4. How does the summit address technical AI advancements and the strategic side of AI adoption?
The event is structured to give equal weight to both sides of the ecosystem. Technical sessions break down the architectures, training methods, and infrastructure innovations driving progress in AI. Parallel sessions in the C-Level track translate these advances into strategic decisions that organisations must make, from governance and risk management to platform selection and operational scaling. Workshops reinforce this connection by guiding participants from abstract capability to practical deployment. The goal is to ensure that both engineers and executives leave with a shared understanding of what is possible and how it can be applied responsibly.
5. How is the event helping to advance the UAE’s AI strategy and position Abu Dhabi as a global AI hub?
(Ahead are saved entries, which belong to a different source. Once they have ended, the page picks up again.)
-- ==== Sys2Proof/Types/Mailbox.lean ====
section
/-! DEFINITION. Mailbox requests, completions, sources and retry tokens (spec 03). -/

namespace Sys2Proof

/-- A command request: the header of R74 without its opcode, which the command's own row fixes, and its payload.
`src` is 0 to 7 for MB0 to MB7 and 8 to 11 for remote sessions 0 to 3 (R95). `bulk` is the bulk payload of a
remote message (R92); a mailbox's bulk payload is read from host memory at `bulkIova` (R86). -/
structure Req where
  src      : Nat
  version  : Nat := 1
  flags    : Nat := 0
  length   : Nat := 0
  tag      : Nat := 0
  token    : Nat := 0
  level    : Nat := 0xF
  ctx      : Nat := 0
  bulkIova : Nat := 0
  bulkLen  : Nat := 0
  payload  : List Byte := []
  bulk     : List Byte := []
  /-- A remote message whose length does not match its header (R92). -/
  unmatched : Bool := false
deriving DecidableEq, Repr

/-- A submitted command: its opcode, its request and its place in the order of arrival (R32, R73). -/
structure Cmd where
  opcode : Nat        -- S| 16 | 03 R74
  req    : Req        -- S| header and payload | 03 R74
  order  : Nat        -- S| arrival number | 03 R73
  level  : Nat := 0xF -- S| 4, the command's level | 03 R75 | 0xF for an unknown opcode
deriving DecidableEq, Repr

/-- What a command in execution waits for: its commit for the older epoch to drain (R82, R83), one live epoch
(EPOCH_SYNC, R330), a signing (R587), an island request (R544) or a flash operation of the update path (R652). -/
inductive WaitKind where
  | drain
  | sync
  | signing
  | island
  | flash
deriving DecidableEq, Repr

/-- A command in execution that is waiting. -/
structure Waiting where
  cmd   : Cmd           -- S| the command | 03 R82
  kind  : WaitKind      -- S| what it waits for | 03 R83
  since : Nat           -- S| 64, time the wait began, ns | 08 R323
  drop  : Bool := false -- S| its completion is to be discarded (R65, R93) | 02 R65, 03 R93 | 0
deriving DecidableEq, Repr

/-- What a fetch under a retry token has come to (R88, R89, R471). -/
inductive FetchState where
  | running
  | done (data : List Byte) (time : Nat)
  | failed (status : Nat)
deriving DecidableEq, Repr

/-- An outstanding retry token (R88). -/
structure RetryTok where
  token   : Nat               -- S| 32 | 03 R88
  src     : Nat               -- S| 4 | 03 R88
  opcode  : Nat               -- S| 16 | 03 R88
  payload : List Byte         -- S| bytes | 03 R88
  hintMs  : Nat               -- S| 16 | 03 R76 R88
  fetch   : FetchState        -- S| running, done, failed | 03 R89
  object  : Nat               -- S| 8, the channel it is for | 12 R471
  issued  : Nat               -- S| 64, time of its last issue, ns | 03 R88
deriving DecidableEq, Repr

/-- The six command counters of one source (R94). -/
structure CmdCounters where
  ok       : Nat := 0   -- S| 32 wraps | 03 R94 | DESIGN CHOICE 0 (7)
  clamped  : Nat := 0   -- S| 32 wraps | 03 R94 | DESIGN CHOICE 0 (7)
  retry    : Nat := 0   -- S| 32 wraps | 03 R94 | DESIGN CHOICE 0 (7)
  busy     : Nat := 0   -- S| 32 wraps | 03 R94 | DESIGN CHOICE 0 (7)
  rejected : Nat := 0   -- S| 32 wraps | 03 R94 | DESIGN CHOICE 0 (7)
  fault    : Nat := 0   -- S| 32 wraps | 03 R94 | DESIGN CHOICE 0 (7)
deriving DecidableEq, Repr

/-- One remote session (R91 to R93). -/
structure Session where
  isOpen  : Bool := false        -- S| 1 | 03 R91 | 0
  port    : Nat := 0             -- S| 16 | 03 R95 | 0
  ipv4    : Nat := 0             -- S| 32 | 03 R95 | 0
  certId  : Nat := 0             -- S| 64 | 03 R95 | 0
  last    : Nat := 0             -- S| 64, time of its last message, ns | 03 R93 | 0
  outbox  : List (List Byte) := [] -- S| completion messages sent | 03 R92 | empty
deriving DecidableEq, Repr

/-- The mailbox service (spec 03): windows, doorbells, executor, sessions, tokens, counters. -/
structure Mailbox where
  windows   : Mem := []                       -- S| 8 × 4096 bytes, MBn at n × 0x1000 | 03 R70 | 0 (DESIGN CHOICE 3)
  ring      : Nat := 0                        -- S| MB_DOORBELL.RING, 8 | 02 R54 | 0
  done      : Nat := 0                        -- S| MB_DONE.DONE, 8 | 02 R54 | 0
  irqVec    : Nat := 4                        -- S| MB_IRQ.VEC, 6 | 02 R54 | 4
  irqEn     : Bool := false                   -- S| MB_IRQ.EN, 1 | 02 R54 | 0
  submitted : List Cmd := []                  -- S| commands waiting for the executor | 03 R73 | empty
  order     : Nat := 0                        -- S| arrival counter (the model's own) | 03 R73 | 0 (DESIGN CHOICE 7)
  waiting   : List Waiting := []              -- S| the command in execution that waits, before it MB0's if MB0 preempted it | 03 R82 R83 | none
  sessions  : List Session := List.replicate 4 {}  -- S| 4 | 03 R91 | closed
  tokens    : List RetryTok := []             -- S| at most 64, oldest first | 03 R88 | none
  counters  : List CmdCounters := List.replicate 9 {} -- S| 9 sources | 03 R94 | DESIGN CHOICE 0 (7)
  uptimeMs  : Nat := 0                        -- S| 64 | 03 R100 | 0
  resetDue  : Option (Nat × Nat × Nat) := none -- S| a reset of H0 that waits for a running command: KIND, DISCARDED, LOCKS_BROKEN | 02 R65 | none
  upCounts  : Nat := 0                        -- S| raw counts since the start, from which uptimeMs follows | 03 R100 | 0
deriving DecidableEq, Repr

end Sys2Proof
end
The summit supports the national agenda by gathering creators, investors, policymakers, and researchers around the systems that will define the next stage of AI adoption. With AI projected to add $100 billion to the UAE’s GDP by 2030, there is strong demand for platforms that link research with deployment and shorten the path from experimentation to value. Machines Can Think does this by showcasing national-scale projects, promoting talent development, and deepening collaboration between government and industry. Abu Dhabi’s vision for an AI-native government is reflected across the program, positioning the city as a leading place for innovation and long-term investment.
6. What are the top three reasons to attend Machines Can Think 2026?
The summit gives rare direct exposure to the people shaping the next generation of AI and those building national platforms, global research labs, and frontier model companies.
The second is practical knowledge. Workshops and technical labs focus on implementation rather than theory, empowering attendees with information to strengthen their own product development, research, and organisational strategy.
The final advantage is the network. Machines Can Think brings together a concentrated mix of corporates, investors, founders, and researchers who are building toward the same horizon. The summit acts as a catalyst for new opportunities, partnerships, and career growth.